During the preparation phase of CARRA, both LSMIXBC scheme and large scale error constraint scheme (Jk) were evaluated with host model provided by the global ERA5 analyses. A number of one-month validation experiments for both of the CARRA domains for different seasons and different years were set up for inter-comparison, see Bojarova et al (2019) for more details. From these experiments, it is observed that, for the optimally tuned Jk configuration, it is able to deliver the initial fields for HARMONIE-AROME forecasts of a similar or better quality than the LSMIXBC scheme. Such an improvement is particularly obvious for the upper air humidity fields which are not treated in the current implementation of the LSMIXBC scheme. At the same time, a strong impact of the Jk term on the solution of the minimization problem is observed, which suggests needs for a longer monitoring to evaluate and eventually to tune the scheme. Due to time constraints the default option for treatment of the large scale error (LSMIXBC) is selected for CARRA production, while the Jk large scale error constraint will be considered for future versions of the reanalysis.

Derivation of background error statistics

The background error constraint plays an important role in initializing an NWP model with observations. This is especially important in the Arctic regions where the available number of observations is relatively sparse. Numerical experiments have been done to select the optimal way, from different alternatives, for generating background error statistics for CARRA.
HARMONIE-AROME uses a background error statistics model formulated by Berre (2000). The approach is based on spectral representation of spatial covariances. A time series of forecast differences is taken as a proxy of background forecast error and parameters of background error model are estimated. For CARRA application, the differences between ensemble members driven by ERA5 Ensemble of Data Assimilations (EDA) have been computed to sample the time series of forecast differences. The inverse of the square-root of the background error covariance is used to transform model state variables from the "physical space" to the "control vector space", the elements of the latter are required to be statistically independent.
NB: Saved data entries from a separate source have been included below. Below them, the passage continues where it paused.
-- ==== Sys2Proof/Laws/Ram.lean ====
section
/-! SUPPORT. The memory laws: read after write, other words left alone, the canonical form kept, and
memories in canonical form determined by their words. -/

namespace Sys2Proof.Machine

/-! ## Lookup in the list of listed words -/

@[simp] theorem lookupCell_insert_same (l : List (Nat × Word)) (a : Nat) (w : Word) :
    lookupCell (insertCell l a w) a = some w := by
  induction l with
  | nil => simp [insertCell, lookupCell]
  | cons c rest ih =>
    obtain ⟨k, v⟩ := c
    rcases lt_trichotomy a k with h | h | h
    · simp [insertCell, lookupCell, h]
    · simp [insertCell, lookupCell, h]
    · simp [insertCell, lookupCell, show ¬ a < k by omega, show ¬ a = k by omega, show ¬ k = a by omega, ih]

theorem lookupCell_insert_other (l : List (Nat × Word)) {a b : Nat} (w : Word) (h : b ≠ a) :
    lookupCell (insertCell l a w) b = lookupCell l b := by
  induction l with
  | nil => simp [insertCell, lookupCell, h.symm]
  | cons c rest ih =>
    obtain ⟨k, v⟩ := c
    rcases lt_trichotomy a k with h1 | h1 | h1
    · simp [insertCell, lookupCell, h1, h.symm]
    · subst h1; simp [insertCell, lookupCell, h.symm]
    · simp [insertCell, lookupCell, show ¬ a < k by omega, show ¬ a = k by omega, ih]

@[simp] theorem lookupCell_remove_same (l : List (Nat × Word)) (a : Nat) : lookupCell (removeCell l a) a = none := by
  induction l with
  | nil => rfl
  | cons c rest ih =>
    obtain ⟨k, v⟩ := c
    by_cases h : k = a <;> simp [removeCell, lookupCell, h, ih]

theorem lookupCell_remove_other (l : List (Nat × Word)) {a b : Nat} (h : b ≠ a) :
    lookupCell (removeCell l a) b = lookupCell l b := by
  induction l with
  | nil => rfl
  | cons c rest ih =>
    obtain ⟨k, v⟩ := c
    by_cases hk : k = a
    · subst hk; simp [removeCell, lookupCell, ih, h.symm]
    · simp [removeCell, lookupCell, hk, ih]

/-! ## Reads after writes -/

@[simp] theorem Ram.write_base (m : Ram) (a : Nat) (w : Word) : (m.write a w).base = m.base := by
  unfold Ram.write; split
  · simp [*]
  · split <;> simp [*]

theorem Ram.read_write_same (m : Ram) (a : Nat) (w : Word) : (m.write a w).read a = w := by
  unfold Ram.write Ram.read
  split
  · simp
  · rename_i hb
    split <;> simp_all [RamBase.word]

theorem Ram.read_write_other (m : Ram) {a b : Nat} (w : Word) (h : b ≠ a) : (m.write a w).read b = m.read b := by
  unfold Ram.write Ram.read
  split
  · simp [lookupCell_insert_other _ _ h]
  · split
    · simp [lookupCell_remove_other _ h]
    · simp [lookupCell_insert_other _ _ h]

/-- One equation for a read after a write. -/
theorem Ram.read_write (m : Ram) (a b : Nat) (w : Word) :
    (m.write a w).read b = if b = a then w else m.read b := by
  by_cases h : b = a
  · subst h; simp [Ram.read_write_same]
  · simp [Ram.read_write_other m w h, h]

@[simp] theorem Ram.writeWords_base (m : Ram) (a : Nat) (ws : List Word) : (m.writeWords a ws).base = m.base := by
  induction ws generalizing m a with
  | nil => rfl
  | cons w ws ih => simp [Ram.writeWords, ih]

/-- A word below the written ones is untouched. -/
theorem Ram.read_writeWords_below (m : Ram) (a : Nat) (ws : List Word) {b : Nat} (h : b < a) :
    (m.writeWords a ws).read b = m.read b := by
  induction ws generalizing m a with
  | nil => rfl
  | cons w ws ih =>
    rw [Ram.writeWords, ih (m.write a w) (a + 1) (by omega), Ram.read_write_other m w (by omega)]

/-- Words outside the written ones are untouched. -/
theorem Ram.read_writeWords_other (m : Ram) (a : Nat) (ws : List Word) {b : Nat} (h : b < a ∨ a + ws.length ≤ b) :
    (m.writeWords a ws).read b = m.read b := by
  induction ws generalizing m a with
  | nil => rfl
  | cons w ws ih =>
    simp only [List.length_cons] at h
    rw [Ram.writeWords, ih (m.write a w) (a + 1) (by omega), Ram.read_write_other m w (by omega)]

/-- Word i of the written ones reads back. -/
theorem Ram.read_writeWords_at (m : Ram) (a : Nat) (ws : List Word) {i : Nat} (h : i < ws.length) :
    (m.writeWords a ws).read (a + i) = ws[i] := by
  induction ws generalizing m a i with
  | nil => simp at h
  | cons w ws ih =>
    cases i with
    | zero => simp [Ram.writeWords, Ram.read_writeWords_below _ _ _ (Nat.lt_succ_self a), Ram.read_write_same]
    | succ i =>
      have hi : i < ws.length := by simpa using h
      have := ih (m.write a w) (a + 1) hi
      rw [Ram.writeWords, show a + (i + 1) = a + 1 + i by omega, this]
      simp

theorem Ram.readWords_length (m : Ram) (a n : Nat) : (m.readWords a n).length = n := by simp [Ram.readWords]

theorem Ram.readWords_getElem (m : Ram) (a n i : Nat) (h : i < (m.readWords a n).length) :
    (m.readWords a n)[i] = m.read (a + i) := by simp [Ram.readWords]

/-- Reading back consecutive written words. -/
theorem Ram.readWords_writeWords (m : Ram) (a : Nat) (ws : List Word) :
    (m.writeWords a ws).readWords a ws.length = ws := by
  apply List.ext_getElem
  · simp [Ram.readWords]
  · intro i h1 h2
    simp [Ram.readWords, Ram.read_writeWords_at m a ws h2]

@[simp] theorem Ram.zeroed_read (a : Nat) : Ram.zeroed.read a = 0#32 := rfl

@[simp] theorem Ram.zeroed_base : Ram.zeroed.base = .zero := rfl

/-! ## The canonical form is kept -/

theorem all_insertCell (P : Nat × Word → Bool) (l : List (Nat × Word)) (a : Nat) (w : Word)
    (hl : l.all P = true) (hw : P (a, w) = true) : (insertCell l a w).all P = true := by
  induction l with
  | nil => simpa [insertCell] using hw
  | cons c rest ih =>
    obtain ⟨k, v⟩ := c
    rw [List.all_cons, Bool.and_eq_true] at hl
    unfold insertCell
    split
    · simp only [List.all_cons, hw, hl.1, hl.2, Bool.and_self]
    · split
      · simp only [List.all_cons, hw, hl.2, Bool.and_self]
      · simp only [List.all_cons, hl.1, ih hl.2, Bool.and_self]

theorem all_removeCell (P : Nat × Word → Bool) (l : List (Nat × Word)) (a : Nat) (hl : l.all P = true) :
    (removeCell l a).all P = true := by
  induction l with
  | nil => rfl
  | cons c rest ih =>
    obtain ⟨k, v⟩ := c
    rw [List.all_cons, Bool.and_eq_true] at hl
    by_cases h : k = a
    · simp only [removeCell, h, if_true, ih hl.2]
    · simp only [removeCell, h, if_false, List.all_cons, hl.1, ih hl.2, Bool.and_self]

theorem cellsRising_insert (l : List (Nat × Word)) (a : Nat) (w : Word) (h : cellsRising l = true) :
    cellsRising (insertCell l a w) = true := by
  induction l with
  | nil => simp [insertCell, cellsRising]
  | cons c rest ih =>
    obtain ⟨k, v⟩ := c
    simp only [cellsRising, Bool.and_eq_true] at h
    obtain ⟨h1, h2⟩ := h
    unfold insertCell
    split
    · rename_i hlt
      simp only [cellsRising, Bool.and_eq_true, List.all_cons, decide_eq_true_eq]
      refine ⟨⟨hlt, ?_⟩, h1, h2⟩
      rw [List.all_eq_true] at h1 ⊢
      intro c hc
      have := h1 c hc
      simp only [decide_eq_true_eq] at this ⊢
      omega
    · split
      · rename_i _ he
        simp only [cellsRising, Bool.and_eq_true]
        exact ⟨he ▸ h1, h2⟩
      · rename_i hlt hne
        simp only [cellsRising, Bool.and_eq_true]
        refine ⟨all_insertCell _ rest a w h1 ?_, ih h2⟩
        simp only [decide_eq_true_eq]; omega

theorem cellsRising_remove (l : List (Nat × Word)) (a : Nat) (h : cellsRising l = true) :
    cellsRising (removeCell l a) = true := by
  induction l with
  | nil => rfl
  | cons c rest ih =>
    obtain ⟨k, v⟩ := c
    simp only [cellsRising, Bool.and_eq_true] at h
    by_cases hk : k = a
    · simp only [removeCell, hk, if_true, ih h.2]
    · simp only [removeCell, hk, if_false, cellsRising, Bool.and_eq_true]
      exact ⟨all_removeCell _ rest a h.1, ih h.2⟩

/-- A write inside the memory keeps the canonical form. -/
theorem Ram.wf_write {size : Nat} {m : Ram} (a : Nat) (w : Word) (h : m.wf size = true) (ha : a < size) :
    (m.write a w).wf size = true := by
  obtain ⟨base, cells⟩ := m
  cases base with
  | powerOn id epoch =>
    simp only [Ram.wf, Ram.write, Bool.and_eq_true, and_true] at h ⊢
    exact ⟨cellsRising_insert _ _ _ h.1, all_insertCell _ _ _ _ h.2 (by simpa using ha)⟩
  | zero =>
    simp only [Ram.wf, Bool.and_eq_true] at h
    obtain ⟨⟨h1, h2⟩, h3⟩ := h
    by_cases hw : w = 0#32
    · simp only [Ram.wf, Ram.write, hw, if_true, Bool.and_eq_true]
      exact ⟨⟨cellsRising_remove _ _ h1, all_removeCell _ _ _ h2⟩, all_removeCell _ _ _ h3⟩
    · simp only [Ram.wf, Ram.write, hw, if_false, Bool.and_eq_true]
      exact ⟨⟨cellsRising_insert _ _ _ h1, all_insertCell _ _ _ _ h2 (by simpa using ha)⟩,
        all_insertCell _ _ _ _ h3 (by simpa using hw)⟩

/-- Consecutive writes inside the memory keep the canonical form. -/
theorem Ram.wf_writeWords {size : Nat} {m : Ram} (a : Nat) (ws : List Word) (h : m.wf size = true)
    (ha : a + ws.length ≤ size) : (m.writeWords a ws).wf size = true := by
  induction ws generalizing m a with
  | nil => exact h
  | cons w ws ih =>
    simp only [List.length_cons] at ha
    exact ih (a + 1) (Ram.wf_write a w h (by omega)) (by omega)

theorem Ram.wf_zeroed (size : Nat) : Ram.zeroed.wf size = true := rfl

theorem Ram.wf_afterReset (size : Nat) (id : RamId) (epoch : Nat) : (Ram.afterReset id epoch).wf size = true := rfl

/-! ## Canonical memories with the same words are equal -/

theorem lookupCell_none_of_all_lt (l : List (Nat × Word)) (a : Nat)
    (h : l.all (fun c => decide (a < c.1)) = true) : lookupCell l a = none := by
  induction l with
  | nil => rfl
  | cons c rest ih =>
    obtain ⟨k, v⟩ := c
    simp only [List.all_cons, Bool.and_eq_true, decide_eq_true_eq] at h
    simp [lookupCell, show ¬ k = a by omega, ih h.2]

/-- Rising lists with the same lookups are the same list. -/
theorem cells_ext {l m : List (Nat × Word)} (hl : cellsRising l = true) (hm : cellsRising m = true)
    (h : ∀ a, lookupCell l a = lookupCell m a) : l = m := by
  induction l generalizing m with
  | nil =>
    cases m with
    | nil => rfl
    | cons c m => obtain ⟨k, v⟩ := c; have := h k; simp [lookupCell] at this
  | cons c l ih =>
    obtain ⟨k, v⟩ := c
    simp only [cellsRising, Bool.and_eq_true] at hl
    cases m with
    | nil => have := h k; simp [lookupCell] at this
    | cons c' m =>
      obtain ⟨k', v'⟩ := c'
      simp only [cellsRising, Bool.and_eq_true] at hm
      have below : ∀ {l : List (Nat × Word)} {k a}, l.all (fun c => decide (k < c.1)) = true → a ≤ k →
          lookupCell l a = none := by
        intro l k a hk ha
        apply lookupCell_none_of_all_lt
        rw [List.all_eq_true] at hk ⊢
        intro c hc
        have := hk c hc
        simp only [decide_eq_true_eq] at this ⊢
        omega
      have hkk : k = k' := by
        rcases lt_trichotomy k k' with hlt | he | hlt
        · have := h k
          simp [lookupCell, show ¬ k' = k by omega, below hm.1 (show k ≤ k' by omega)] at this
        · exact he
        · have := h k'
          simp [lookupCell, show ¬ k = k' by omega, below hl.1 (show k' ≤ k by omega)] at this
      subst hkk
      have hv : v = v' := by have := h k; simpa [lookupCell] using this
      subst hv
      congr 1
      apply ih hl.2 hm.2
      intro a
      by_cases ha : k = a
      · subst ha; rw [below hl.1 le_rfl, below hm.1 le_rfl]
      · have := h a; simpa [lookupCell, ha] using this

theorem lookupCell_mem {l : List (Nat × Word)} {a : Nat} {w : Word} (h : lookupCell l a = some w) : (a, w) ∈ l := by
  induction l with
  | nil => simp [lookupCell] at h
  | cons c rest ih =>
    obtain ⟨k, v⟩ := c
    by_cases hk : k = a
    · simp only [lookupCell, hk, if_true, Option.some.injEq] at h; simp [hk, h]
    · simp only [lookupCell, hk, if_false] at h; exact List.mem_cons_of_mem _ (ih h)

/-- Two zeroed memories in canonical form with the same words are the same data. -/
theorem Ram.ext_of_zero {size : Nat} {m n : Ram} (hm : m.wf size = true) (hn : n.wf size = true)
    (bm : m.base = .zero) (bn : n.base = .zero) (h : ∀ a, m.read a = n.read a) : m = n := by
  obtain ⟨b1, c1⟩ := m
  obtain ⟨b2, c2⟩ := n
  simp only at bm bn
  subst bm; subst bn
  simp only [Ram.wf, Bool.and_eq_true] at hm hn
  have nz : ∀ {c : List (Nat × Word)} {a w}, c.all (fun c => decide (c.2 ≠ 0#32)) = true →
      lookupCell c a = some w → w ≠ 0#32 := by
    intro c a w hc hw
    rw [List.all_eq_true] at hc
    simpa using hc _ (lookupCell_mem hw)
  congr 1
  apply cells_ext hm.1.1 hn.1.1
  intro a
  have ha := h a
  simp only [Ram.read, RamBase.word] at ha
  rcases h1 : lookupCell c1 a with _ | w1 <;> rcases h2 : lookupCell c2 a with _ | w2
  · rfl
  · rw [h1, h2] at ha; exact absurd ha.symm (nz hn.2 h2)
  · rw [h1, h2] at ha; exact absurd ha (nz hm.2 h1)
  · rw [h1, h2] at ha; simpa using ha

/-! ## DMEM through the state -/

theorem dRead_dWrite (s : State) (a b : Nat) (w : Word) :
    (s.dWrite a w).dRead b = if b = a then w else s.dRead b := Ram.read_write s.dmem a b w

theorem dRead_dWriteWords_other (s : State) (a : Nat) (ws : List Word) {b : Nat} (h : b < a ∨ a + ws.length ≤ b) :
    (s.dWriteWords a ws).dRead b = s.dRead b := Ram.read_writeWords_other s.dmem a ws h

theorem dRead_dWriteWords_at (s : State) (a : Nat) (ws : List Word) {i : Nat} (h : i < ws.length) :
    (s.dWriteWords a ws).dRead (a + i) = ws[i] := Ram.read_writeWords_at s.dmem a ws h

end Sys2Proof.Machine
end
A two-step iterative procedure has been applied in the generation of the background error covariance, which is used to represent error growth on short time scales. First, the "preliminary" background error covariance (one per CARRA domain) is generated from short range forecasts initiated from interpolated ERA5 EDA reanalyses. The structures of the background error covariance obtained from such downscaled ensembles tend to suffer from spin-up issues due to, for example, adjustment to high-resolution orography, which may last for up to 9-12 hours of forecast lead time. They are hence incapable to represent adequately the background errors at short forecast ranges desirable for the CARRA reanalysis, which runs 3h data assimilation cycling. Instead, such obtained "preliminary" background error covariances are used to generate time series of the high-resolution forecast ensemble with cycling of high-resolution HARMONIE-AROME 3DVAR, in which the large scale ERA5 EDA is only used as lateral boundaries. Such high-resolution ensembles of the 3h forecasts are collected over a 3 week period, with the first ten days of simulations discarded to minimize the effect of spin-up in a cold-start situation, in which some adjustment is expected to "warm up" surface states. This high-resolution ensemble is then used to compute the ensemble differences as a proxy of the CARRA reanalysis background errors, and statistics derived from these are then used as background error statistics for the CARRA reanalysis. It turns out that ca 800 ensemble members is adequate to produce a statistically stable estimate of the background error covariance.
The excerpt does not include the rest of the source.